Financial equity data aggregation toolkit

Project description

Equity Aggregator

Python Version uv Licence Validation Status Coverage Canonical Equities

Description

Equity Aggregator is a financial data tool that collects and normalises raw equity data from discovery sources (Intrinio, LSEG, SEC, XETRA, Stock Analysis, TradingView), before enriching it with third-party market vendor data from enrichment feeds (Yahoo Finance and Global LEI Foundation) to produce a unified canonical dataset of unique equities.

[!NOTE] "Canonical" here means a single, authoritative record per equity: each company appears exactly once, normalised to a consistent schema and reconciled (deduplicated) across every source that lists it.

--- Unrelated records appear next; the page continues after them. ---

theorem toDecimal_ne_nil (v : Word128) : toDecimal v ≠ [] := by
  by_cases h : v = 0
  · simp [toDecimal, h]
  · have hv : v.toNat ≠ 0 := fun h0 => h (BitVec.eq_of_toNat_eq h0)
    rw [toDecimal_of_ne_zero h]
    exact List.map_eq_nil_iff.not.2 (minimalDigits_ne_nil hv (by decide))

theorem toDecimal_all (v : Word128) : (toDecimal v).all isDecChar = true := by
  by_cases h : v = 0
  · subst h
    decide
  · simp only [toDecimal_of_ne_zero h, List.all_map, List.all_eq_true]
    exact fun d hd => isDecChar_digitChar d (minimalDigits_lt (by decide) 39 v.toNat d hd)

theorem readDigits_toDecimal (v : Word128) : readDigits 10 decimalValue 0 (toDecimal v) = some v.toNat := by
  by_cases h : v = 0
  · subst h
    decide
  · rw [toDecimal_of_ne_zero h,
      readDigits_map fun d hd => decimalValue_digitChar d (minimalDigits_lt (by decide) 39 v.toNat d hd),
      minimalDigits_value (toNat_lt_ten_pow v)]

/-- A text of decimal digits has no `0x`, as `x` is no decimal digit. -/
theorem afterHexMark_of_all_isDecChar {t : Text} (h : t.all isDecChar = true) : afterHexMark t = none := by
  unfold afterHexMark
  split
  · next c d t =>
    have hd : isDecChar d = true := List.all_eq_true.1 h d (by simp)
    have hx : d ≠ ascii 'x' := fun he => absurd (he ▸ hd) (by decide)
    exact if_neg fun hmark => hx hmark.2
  · rfl

theorem parse_toDecimal (v : Word128) : parse (toDecimal v) = .ok v := by
  have hread : readNumeral 10 decimalValue (toDecimal v) = some v.toNat := by
    rw [readNumeral_of_ne_nil (toDecimal_ne_nil v), readDigits_toDecimal]
  exact parse_of_parseNat (parseNat_of_decimal (afterHexMark_of_all_isDecChar (toDecimal_all v)) hread)

/-- Settles O21: the text of a value that is not 0 is its minimal digits, which have no leading 0 and read back as the
value; 39 of them suffice, as 2 ^ 128 is below 10 ^ 39 (40 R154, R157). -/
theorem decimalTextRoundTrip : Obligations.DecimalTextRoundTrip := by
  intro v
  refine ⟨parse_toDecimal v, toDecimal_all v, fun hhead => ?leadingZero, fun h => if_pos h, ?length⟩
  case leadingZero =>
    by_contra h
    rw [toDecimal_of_ne_zero h] at hhead
    exact minimalDigits_map_head? (by decide) (toNat_lt_ten_pow v) digitChar_decimal_eq_zero hhead
  case length =>
    by_cases h : v = 0
    · simp [toDecimal, h]
    · simpa [toDecimal_of_ne_zero h] using minimalDigits_length_le (toNat_lt_ten_pow v)

/-! ### Binary (40 R158) -/

theorem digitChar_decimal_bit (b : Bool) : digitChar decimalDigits b.toNat = if b then ascii '1' else ascii '0' := by
  cases b <;> rfl

/-- Settles O23: the digit of a radix-2 numeral at a place is the bit there (40 R158). -/
theorem binaryTextIsTheBits : Obligations.BinaryTextIsTheBits := by
  intro v
  refine ⟨by simp [toBinary, fixedDigits_length], fun i hi => ?bit⟩
  case bit =>
    have hbit : v.toNat / 2 ^ i % 2 = (v.getLsbD i).toNat := by
      rw [BitVec.getLsbD, Nat.toNat_testBit]
    rw [toBinary, List.getElem?_map, fixedDigits_getElem? 2 v.toNat hi, hbit, Option.map_some, digitChar_decimal_bit]

/-! ### Base 32 (40 R161) -/

theorem toNat_lt_base32_pow (v : Word128) : v.toNat < 32 ^ 26 := v.isLt.trans (by decide)

theorem base32Numeral_of_ne_zero {v : Nat} (h : v ≠ 0) :
    base32Numeral v = (minimalDigits 32 26 v).map (digitChar base32Digits) := if_neg h

theorem base32Numeral_of_lt {v : Nat} (h : v < 32) : base32Numeral v = [digitChar base32Digits v] := by
  by_cases h0 : v = 0
  · subst h0
    rfl
  · simp [base32Numeral_of_ne_zero h0, minimalDigits, h0, Nat.div_eq_of_lt h, Nat.mod_eq_of_lt h]

/-- R161's loop, one digit at a time from the right: the digits above need one unit of fuel less. -/
theorem base32Numeral_of_le {v : Nat} (h : 32 ≤ v) (hv : v < 32 ^ 26) :
    base32Numeral v = base32Numeral (v / 32) ++ [digitChar base32Digits (v % 32)] := by
  have hq : v / 32 < 32 ^ 25 := Nat.div_lt_of_lt_mul hv
  have hfuel : minimalDigits 32 25 (v / 32) = minimalDigits 32 26 (v / 32) := minimalDigits_fuel hq (by omega)
  rw [base32Numeral_of_ne_zero (by omega), base32Numeral_of_ne_zero (by omega), minimalDigits, if_neg (by omega), hfuel,
    List.map_append, List.map_singleton]

theorem base32Numeral_length_eq {v k : Nat} (hk : 1 ≤ k) (hlow : 32 ^ (k - 1) ≤ v) (hhigh : v < 32 ^ k)
    (hv : v < 32 ^ 26) : (base32Numeral v).length = k := by
  have hfuel : k - 1 < 26 := (Nat.pow_lt_pow_iff_right (by decide)).1 (hlow.trans_lt hv)
  have h0 : v ≠ 0 := ((Nat.pow_pos (by decide)).trans_le hlow).ne'
  have hle : (base32Numeral v).length ≤ k := base32Numeral_length_le hk hhigh
  have hlt : k - 1 < (base32Numeral v).length := by
    simpa [base32Numeral_of_ne_zero h0] using lt_minimalDigits_length (by decide) hfuel hlow
  omega

theorem base32Numeral_head_zero {v : Nat} (hv : v < 32 ^ 26) (hhead : (base32Numeral v).head? = some (ascii '0')) :
    base32Numeral v = [ascii '0'] := by
  by_cases h : v = 0
  · exact if_pos h
  · rw [base32Numeral_of_ne_zero h] at hhead
    exact absurd hhead (minimalDigits_map_head? (by decide) hv digitChar_base32_eq_zero)

/-- Settles O24: the recurrence and the lengths of base-32 numerals, at the numbers of 128-bit and of 32-bit words
(40 R161). -/
theorem base32TextByDigits : Obligations.Base32TextByDigits := by
  refine ⟨fun v => ?recurrence, fun v k hk hlow hhigh => ?exactLength, fun v => ⟨?length, ?leadingZero⟩,
    fun w => ?wordLength⟩
  case recurrence =>
    split
    case isTrue h =>
      exact (base32Numeral_of_lt h).trans (congrArg (fun c => [c]) (getD_eq_digitChar (by exact h) (ascii '?')).symm)
    case isFalse h =>
      have hshift : (v >>> 5).toNat = v.toNat / 32 := by
        rw [BitVec.toNat_ushiftRight, Nat.shiftRight_eq_div_pow]
      have hd : v.toNat % 32 < base32Digits.length := Nat.mod_lt _ (by decide)
      rw [toBase32, toBase32, hshift, base32Numeral_of_le (by omega) (toNat_lt_base32_pow v)]
      exact congrArg (fun c => _ ++ [c]) (getD_eq_digitChar hd (ascii '?')).symm
  case exactLength => exact base32Numeral_length_eq hk hlow hhigh (toNat_lt_base32_pow v)
  case length => exact base32Numeral_length_le (by decide) (toNat_lt_base32_pow v)
  case leadingZero => exact base32Numeral_head_zero (toNat_lt_base32_pow v)
  case wordLength =>
    rw [wordToBase32_eq]
    exact base32Numeral_length_le (by decide) (w.isLt.trans (by decide))

/-! ### The grammars (40 R151, R160, R163) -/

/-- The alphabets' places and the character codes give the same digits. -/
theorem decimalValue_eq : ∀ c, decimalValue c = if isDecChar c then some (charDigit c) else none := by decide

theorem digitValue_hexDigitsLower : ∀ c, digitValue hexDigitsLower c =
    if isDecChar c || (decide (ascii 'a' ≤ c) && decide (c ≤ ascii 'f')) then some (charDigit c) else none := by
  decide

theorem digitValue_hexDigitsUpper : ∀ c, digitValue hexDigitsUpper c =
    if isDecChar c || (decide (ascii 'A' ≤ c) && decide (c ≤ ascii 'F')) then some (charDigit c) else none := by
  decide

/-- Where both alphabets have the character, it is a decimal digit, and they agree. -/
theorem hexValue_eq (c : AsciiChar) : hexValue c = if isHexChar c then some (charDigit c) else none := by
  rw [hexValue, digitValue_hexDigitsLower, digitValue_hexDigitsUpper, isHexChar]
  cases isDecChar c with
  | true => rfl
  | false => cases decide (ascii 'a' ≤ c) && decide (c ≤ ascii 'f') <;> rfl

theorem isB32Char_digitChar : ∀ d < 32, isB32Char (digitChar base32Digits d) = true := by decide

theorem charDigit_lt_of_isB32Char : ∀ c, isB32Char c = true → charDigit c < 32 := by decide

theorem digitChar_charDigit_of_isB32Char : ∀ c, isB32Char c = true → digitChar base32Digits (charDigit c) = c := by
  decide

theorem base32Value_eq (c : AsciiChar) : base32Value c = if isB32Char c then some (charDigit c) else none := by
  by_cases hc : isB32Char c = true
  · have hplace := base32Value_digitChar (charDigit c) (charDigit_lt_of_isB32Char c hc)
    rw [digitChar_charDigit_of_isB32Char c hc] at hplace
    rw [hplace, if_pos hc]
  · rw [if_neg hc, Option.eq_none_iff_forall_ne_some]
    intro d hd
    exact hc (digitChar_base32Value hd ▸ isB32Char_digitChar d (base32Value_lt hd))

section Reading
variable {value : AsciiChar → Option Nat} {accepts : AsciiChar → Bool}
  (hvalue : ∀ c, value c = if accepts c then some (charDigit c) else none)
include hvalue

theorem readDigits_eq_foldl (base acc : Nat) (t : Text) :
    readDigits base value acc t =
      if t.all accepts then some (t.foldl (fun v c => v * base + charDigit c) acc) else none := by
  induction t generalizing acc with
  | nil => rfl
  | cons c t ih =>
    rw [readDigits, hvalue c]
    cases hc : accepts c with
    | false => simp [hc]
    | true => simpa [hc] using ih (acc * base + charDigit c)

/-- A text that is not empty and of the radix's characters alone is the numeral of its value. -/
theorem readNumeral_of_grammar (base : Nat) {t : Text} (h : t ≠ [] ∧ t.all accepts = true) :
    readNumeral base value t = some (textValue base t) := by
  rw [readNumeral_of_ne_nil h.1, readDigits_eq_foldl hvalue, if_pos h.2, textValue]

/-- No other text is a numeral of the radix. -/
theorem readNumeral_of_not_grammar (base : Nat) {t : Text} (h : ¬(t ≠ [] ∧ t.all accepts = true)) :
    readNumeral base value t = none := by
  by_cases hne : t = []
  · exact if_pos hne
  · rw [readNumeral_of_ne_nil hne, readDigits_eq_foldl hvalue, if_neg fun hall => h ⟨hne, hall⟩]

end Reading

theorem word128Of_eq_boundedNumeral (v : Nat) (t : Text) : word128Of v (.invalidNumeral t) = boundedNumeral t v := by
  by_cases h : v < 2 ^ 128
  · rw [word128Of, boundedNumeral, if_pos h, if_neg h.not_ge]
  · rw [word128Of, boundedNumeral, if_neg h, if_pos (not_lt.1 h)]

theorem parse_of_parseNat_some {t : Text} {v : Nat} (h : parseNat t = some v) : parse t = boundedNumeral t v := by
  rw [← word128Of_eq_boundedNumeral, parse, h]

theorem parse_of_parseNat_none {t : Text} (h : parseNat t = none) : parse t = .error (.invalidNumeral t) := by
  rw [parse, h]

theorem afterHexMark_eq (t : Text) :
    afterHexMark t =
      if 2 ≤ t.length ∧ t[0]? = some (ascii '0') ∧ t[1]? = some (ascii 'x') then some (t.drop 2) else none := by
  match t with
  | [] => rfl
  | [c] => rfl
  | c :: d :: t => simp [afterHexMark]

/-- The three readings of R151, in its order: after a mark hexadecimal alone, else decimal, else hexadecimal. -/
theorem parse_eq_grammarParse (t : Text) : parse t = grammarParse t := by
  unfold grammarParse
  split
  · next hmark =>
    have hparse : parseNat t = readNumeral 16 hexValue (t.drop 2) :=
      parseNat_of_hexMark (by rw [afterHexMark_eq, if_pos hmark])
    split
    · next hbad =>
      exact parse_of_parseNat_none (hparse.trans (readNumeral_of_not_grammar hexValue_eq 16 (by grind)))
    · next hgood =>
      exact parse_of_parseNat_some (hparse.trans (readNumeral_of_grammar hexValue_eq 16 (by simpa using hgood)))
  · next hmark =>
    have hnone : afterHexMark t = none := by rw [afterHexMark_eq, if_neg hmark]
    split
    · next hdec =>
      exact parse_of_parseNat_some (parseNat_of_decimal hnone (readNumeral_of_grammar decimalValue_eq 10 hdec))
    · next hdec =>
      have hparse : parseNat t = readNumeral 16 hexValue t :=
        parseNat_of_not_decimal hnone (readNumeral_of_not_grammar decimalValue_eq 10 hdec)
      split
      · next hhex => exact parse_of_parseNat_some (hparse.trans (readNumeral_of_grammar hexValue_eq 16 hhex))
      · next hhex => exact parse_of_parseNat_none (hparse.trans (readNumeral_of_not_grammar hexValue_eq 16 hhex))

theorem fromBase32_eq_grammarFromBase32 (t : Text) : fromBase32 t = grammarFromBase32 t := by
  by_cases h : t ≠ [] ∧ t.all isB32Char = true
  · rw [fromBase32, readNumeral_of_grammar base32Value_eq 32 h, grammarFromBase32, if_neg h.1,
      if_neg (Bool.not_eq_false _ ▸ h.2)]
    by_cases hv : textValue 32 t < 2 ^ 128
    · rw [if_neg hv.not_ge]
      exact if_pos hv
    · rw [if_pos (not_lt.1 hv)]
      exact if_neg hv
  · rw [fromBase32, readNumeral_of_not_grammar base32Value_eq 32 h, grammarFromBase32]
    by_cases hne : t = []
    · rw [if_pos hne]
    · rw [if_neg hne, if_pos (by grind)]

/-- Settles O27: the alphabets give the digits that the character codes give, so reading a numeral gives the value of
its text, and both sides take the same branch (40 R151, R160, R163). -/
theorem numeralsFollowTheirGrammars : Obligations.NumeralsFollowTheirGrammars :=
  fun t => ⟨parse_eq_grammarParse t, fromBase32_eq_grammarFromBase32 t⟩

end Sys2Proof.Machine

namespace Sys2Proof

/-! ### The format of a word, by its opcode (30 R111) -/

theorem decodeWord_register {w : Word} (h : opcodeField w = 0x00#6) :
    decodeWord w = decodeRegister (rsField w) (rtField w) (rdField w) (shamtField w) (functField w) := by
  simp only [decodeWord, h]

theorem decodeWord_j {w : Word} (h : opcodeField w = 0x02#6) : decodeWord w = .j (addrField w) := by
  simp only [decodeWord, h]

theorem decodeWord_jal {w : Word} (h : opcodeField w = 0x03#6) : decodeWord w = .jal (addrField w) := by
  simp only [decodeWord, h]

theorem decodeWord_immediate {w : Word} (hregister : opcodeField w ≠ 0x00#6) (hj : opcodeField w ≠ 0x02#6)
    (hjal : opcodeField w ≠ 0x03#6) :
    decodeWord w = decodeImmediate (opcodeField w) (rsField w) (rtField w) (immField w) := by
  unfold decodeWord
  split
  · next h => exact absurd h hregister
  · next h => exact absurd h hj
  · next h => exact absurd h hjal
  · rfl

end Sys2Proof

namespace Sys2Proof.Machine

/-! ### The decoder and the printed tables -/

theorem functTable_keys_named : ∀ row ∈ functTable, row.1 ∈ namedFuncts := by decide

theorem opcodeTable_keys_named : ∀ row ∈ opcodeTable, row.1 ∈ namedOpcodes := by decide

/-- A table whose keys are all in a list finds nothing for a key outside the list. -/
theorem lookup_eq_none_of_not_mem {keys : List (BitVec 6)} {table : List (BitVec 6 × Text)} {k : BitVec 6}
    (hkeys : ∀ row ∈ table, row.1 ∈ keys) (hk : k ∉ keys) : table.lookup k = none :=
  List.lookup_eq_none_iff.2 fun row hrow => bne_iff_ne.2 fun heq => hk (heq ▸ hkeys row hrow)

/-- The record of a funct's row carries the name of 41 R190: `FUNCT_TABLE`'s if it has one, else the synthesized. -/
theorem recordOf_decodeRegister (rs rt rd shamt : RegIndex) (f : BitVec 6) :
    recordOf (decodeRegister rs rt rd shamt f) =
      registerRecord ((functTable.lookup f).getD (synthNameR f)) rs rt rd shamt f := by
  by_cases h : f ∈ namedFuncts
  · fin_cases h <;> rfl
  · rw [decodeRegister_other rs rt rd shamt h, lookup_eq_none_of_not_mem functTable_keys_named h]
    rfl

/-- The record of an opcode's row carries the name of 41 R190: `OPCODE_TABLE`'s if it has one, else the synthesized. -/
theorem recordOf_decodeImmediate (op : BitVec 6) (rs rt : RegIndex) (imm : BitVec 16) :
    recordOf (decodeImmediate op rs rt imm) =
      immediateRecord ((opcodeTable.lookup op).getD (synthNameI op)) op rs rt imm := by
  by_cases h : op ∈ namedOpcodes
  · fin_cases h <;> rfl
  · rw [decodeImmediate_other rs rt imm h, lookup_eq_none_of_not_mem opcodeTable_keys_named h]
    rfl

Altogether, this tool makes it possible to retrieve up-to-date information on over 18,000 equities from countries worldwide.

What kind of Equity Data is available?

Equity Aggregator provides a structured profile for each equity in its canonical collection, defined through validated schemas that cleanly separate essential identity metadata from extensive financial metrics:

Identity Metadata

The essential metadata that uniquely identifies each equity, with live population coverage across the canonical collection:

Field Description Populated
name Full company name 100%
symbol Trading symbol 100%
share class figi Definitive OpenFIGI identifier 100%
isin International Securities Identification Number 52%
cusip CUSIP identifier 26%
cik Central Index Key for SEC filings 42%
lei Legal Entity Identifier (ISO 17442) 36%

[!NOTE] The Populated column reports the share of canonical equities for which each field is present, refreshed automatically by the nightly pipeline.

Financial Metrics

The supplementary market and fundamental metrics, grouped into the following categories:

Category Fields
Market Data last_price, market_cap, currency, market_volume
Trading Venues mics
Price Performance fifty_two_week_min, fifty_two_week_max, performance_1_year
Share Structure shares_outstanding, share_float, dividend_yield
Ownership held_insiders, held_institutions, short_interest
Profitability profit_margin, gross_margin, operating_margin
Cash Flow free_cash_flow, operating_cash_flow
Valuation trailing_pe, price_to_book, trailing_eps
Returns return_on_equity, return_on_assets
Fundamentals revenue, revenue_per_share, ebitda, total_debt
Classification industry, sector, analyst_rating

[!NOTE] The OpenFIGI Share Class FIGI is the only definitive unique identifier for each equity in this dataset. While other identifiers like ISIN, CUSIP, CIK and LEI are also collected, they may not be universally available across all global markets or may have inconsistencies in formatting and coverage.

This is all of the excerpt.